WHAT NEEDS TO BE DONE -> Set out exactly, line by line, the stretch of data below that begins at the line containing "let now := d.get F.STL_STAT_LINK" and ends at the line containing "otherwise it stays", with both ends kept.

(EXTRACTED ENTRIES begins)

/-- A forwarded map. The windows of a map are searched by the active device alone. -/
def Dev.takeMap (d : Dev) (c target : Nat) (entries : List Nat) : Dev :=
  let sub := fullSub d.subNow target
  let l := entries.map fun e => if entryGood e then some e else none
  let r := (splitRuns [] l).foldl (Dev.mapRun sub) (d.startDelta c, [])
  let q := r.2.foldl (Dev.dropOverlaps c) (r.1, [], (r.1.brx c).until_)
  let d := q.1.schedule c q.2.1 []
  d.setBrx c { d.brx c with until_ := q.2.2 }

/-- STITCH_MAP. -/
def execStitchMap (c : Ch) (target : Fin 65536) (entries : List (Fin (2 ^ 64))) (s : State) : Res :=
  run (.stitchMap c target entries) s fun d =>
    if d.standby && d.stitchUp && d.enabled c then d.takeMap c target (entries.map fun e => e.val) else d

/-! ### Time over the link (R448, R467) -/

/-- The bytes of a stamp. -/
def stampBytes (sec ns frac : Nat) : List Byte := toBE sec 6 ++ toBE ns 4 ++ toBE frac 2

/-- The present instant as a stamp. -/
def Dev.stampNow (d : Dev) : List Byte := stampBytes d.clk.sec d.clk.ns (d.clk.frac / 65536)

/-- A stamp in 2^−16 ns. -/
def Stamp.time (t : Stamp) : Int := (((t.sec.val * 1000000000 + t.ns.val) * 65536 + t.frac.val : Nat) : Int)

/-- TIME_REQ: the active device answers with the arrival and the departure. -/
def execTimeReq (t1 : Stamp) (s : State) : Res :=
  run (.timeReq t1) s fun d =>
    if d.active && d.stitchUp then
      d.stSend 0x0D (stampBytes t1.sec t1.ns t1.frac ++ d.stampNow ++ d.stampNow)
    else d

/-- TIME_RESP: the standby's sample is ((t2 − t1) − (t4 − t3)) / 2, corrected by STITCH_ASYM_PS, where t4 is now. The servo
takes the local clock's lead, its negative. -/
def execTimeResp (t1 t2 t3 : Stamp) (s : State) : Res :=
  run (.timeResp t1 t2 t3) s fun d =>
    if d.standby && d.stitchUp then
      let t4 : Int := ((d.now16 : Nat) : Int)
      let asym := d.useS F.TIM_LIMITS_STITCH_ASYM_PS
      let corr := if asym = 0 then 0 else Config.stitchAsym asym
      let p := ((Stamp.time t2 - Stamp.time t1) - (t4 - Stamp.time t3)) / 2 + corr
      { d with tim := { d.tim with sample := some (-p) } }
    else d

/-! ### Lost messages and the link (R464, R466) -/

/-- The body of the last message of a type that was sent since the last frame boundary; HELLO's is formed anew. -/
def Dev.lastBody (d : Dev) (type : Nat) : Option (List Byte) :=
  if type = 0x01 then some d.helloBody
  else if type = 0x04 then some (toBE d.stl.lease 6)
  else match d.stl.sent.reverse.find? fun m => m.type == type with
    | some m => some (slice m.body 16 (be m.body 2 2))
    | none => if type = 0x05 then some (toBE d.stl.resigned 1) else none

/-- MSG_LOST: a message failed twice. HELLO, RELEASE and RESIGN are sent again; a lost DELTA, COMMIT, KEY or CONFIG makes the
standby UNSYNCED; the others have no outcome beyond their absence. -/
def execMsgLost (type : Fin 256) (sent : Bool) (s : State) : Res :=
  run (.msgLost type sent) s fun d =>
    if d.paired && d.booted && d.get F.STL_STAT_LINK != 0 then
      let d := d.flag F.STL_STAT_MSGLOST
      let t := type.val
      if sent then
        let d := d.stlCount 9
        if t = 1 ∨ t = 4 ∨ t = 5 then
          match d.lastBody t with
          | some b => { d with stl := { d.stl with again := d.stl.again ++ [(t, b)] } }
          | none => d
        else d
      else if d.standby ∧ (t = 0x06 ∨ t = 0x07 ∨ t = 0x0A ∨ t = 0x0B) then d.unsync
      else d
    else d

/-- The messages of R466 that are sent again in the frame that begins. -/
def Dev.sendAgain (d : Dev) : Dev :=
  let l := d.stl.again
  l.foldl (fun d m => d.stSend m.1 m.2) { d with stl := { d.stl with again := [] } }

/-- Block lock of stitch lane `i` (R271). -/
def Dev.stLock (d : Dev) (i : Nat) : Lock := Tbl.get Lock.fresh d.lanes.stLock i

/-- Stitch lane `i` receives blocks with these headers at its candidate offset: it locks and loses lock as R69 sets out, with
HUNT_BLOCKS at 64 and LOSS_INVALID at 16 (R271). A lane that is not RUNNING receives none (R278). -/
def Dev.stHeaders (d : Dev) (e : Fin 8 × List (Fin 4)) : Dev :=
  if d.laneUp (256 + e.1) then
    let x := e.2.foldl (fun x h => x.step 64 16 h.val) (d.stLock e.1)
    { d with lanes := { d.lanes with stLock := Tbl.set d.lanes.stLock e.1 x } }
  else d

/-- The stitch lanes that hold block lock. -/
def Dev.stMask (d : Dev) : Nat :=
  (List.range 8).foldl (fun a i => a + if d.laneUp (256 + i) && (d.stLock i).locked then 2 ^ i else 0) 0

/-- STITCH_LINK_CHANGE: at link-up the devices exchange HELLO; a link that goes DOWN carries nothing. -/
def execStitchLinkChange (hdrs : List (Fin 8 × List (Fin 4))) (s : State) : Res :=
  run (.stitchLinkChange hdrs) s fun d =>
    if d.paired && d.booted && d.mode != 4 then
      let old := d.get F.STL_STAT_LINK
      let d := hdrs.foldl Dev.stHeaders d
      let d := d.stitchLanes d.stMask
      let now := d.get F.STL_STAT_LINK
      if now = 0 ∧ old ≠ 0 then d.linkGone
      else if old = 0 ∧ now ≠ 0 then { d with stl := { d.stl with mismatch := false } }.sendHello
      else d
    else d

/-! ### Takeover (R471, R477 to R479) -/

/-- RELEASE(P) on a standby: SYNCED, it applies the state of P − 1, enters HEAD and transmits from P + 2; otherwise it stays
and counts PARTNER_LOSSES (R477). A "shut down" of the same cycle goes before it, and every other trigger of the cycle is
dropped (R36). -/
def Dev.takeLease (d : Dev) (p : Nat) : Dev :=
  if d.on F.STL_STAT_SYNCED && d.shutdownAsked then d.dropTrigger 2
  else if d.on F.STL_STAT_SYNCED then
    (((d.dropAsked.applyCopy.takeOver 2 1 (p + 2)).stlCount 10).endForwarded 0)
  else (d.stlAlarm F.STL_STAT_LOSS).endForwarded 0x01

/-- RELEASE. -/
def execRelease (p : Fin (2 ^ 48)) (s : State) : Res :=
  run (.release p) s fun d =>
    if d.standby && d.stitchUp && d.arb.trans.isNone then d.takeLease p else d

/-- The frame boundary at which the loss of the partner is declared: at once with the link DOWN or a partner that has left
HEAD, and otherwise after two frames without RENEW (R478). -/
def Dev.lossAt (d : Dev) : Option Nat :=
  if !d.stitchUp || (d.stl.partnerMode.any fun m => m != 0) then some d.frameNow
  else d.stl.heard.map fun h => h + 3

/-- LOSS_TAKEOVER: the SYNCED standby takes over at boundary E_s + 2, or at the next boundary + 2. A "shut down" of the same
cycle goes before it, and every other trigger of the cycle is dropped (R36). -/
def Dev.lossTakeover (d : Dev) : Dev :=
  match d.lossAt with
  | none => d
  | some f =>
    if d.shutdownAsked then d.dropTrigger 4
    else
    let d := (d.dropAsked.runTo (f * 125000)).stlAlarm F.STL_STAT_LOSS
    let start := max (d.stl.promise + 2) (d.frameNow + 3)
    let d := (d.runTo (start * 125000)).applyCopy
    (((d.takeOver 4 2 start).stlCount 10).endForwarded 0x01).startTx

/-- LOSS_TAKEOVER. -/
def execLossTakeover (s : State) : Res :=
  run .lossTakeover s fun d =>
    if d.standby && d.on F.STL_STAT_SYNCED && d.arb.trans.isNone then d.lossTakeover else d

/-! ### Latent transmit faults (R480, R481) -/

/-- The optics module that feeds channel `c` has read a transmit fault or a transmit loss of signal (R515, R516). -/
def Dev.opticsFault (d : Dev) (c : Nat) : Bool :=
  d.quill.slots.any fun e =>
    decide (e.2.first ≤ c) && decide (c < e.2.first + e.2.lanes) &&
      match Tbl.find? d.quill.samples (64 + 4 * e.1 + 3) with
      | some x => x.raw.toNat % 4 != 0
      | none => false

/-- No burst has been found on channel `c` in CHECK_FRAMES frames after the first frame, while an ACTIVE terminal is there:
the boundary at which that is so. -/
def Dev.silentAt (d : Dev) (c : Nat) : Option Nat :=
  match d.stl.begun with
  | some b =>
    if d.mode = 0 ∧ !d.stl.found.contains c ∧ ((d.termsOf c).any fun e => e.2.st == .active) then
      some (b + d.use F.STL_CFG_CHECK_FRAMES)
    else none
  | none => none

(EXTRACTED ENTRIES ends)

SOLVED PROBLEM ->
      let now := d.get F.STL_STAT_LINK
      if now = 0 ∧ old ≠ 0 then d.linkGone
      else if old = 0 ∧ now ≠ 0 then { d with stl := { d.stl with mismatch := false } }.sendHello
      else d
    else d

/-! ### Takeover (R471, R477 to R479) -/

/-- RELEASE(P) on a standby: SYNCED, it applies the state of P − 1, enters HEAD and transmits from P + 2; otherwise it stays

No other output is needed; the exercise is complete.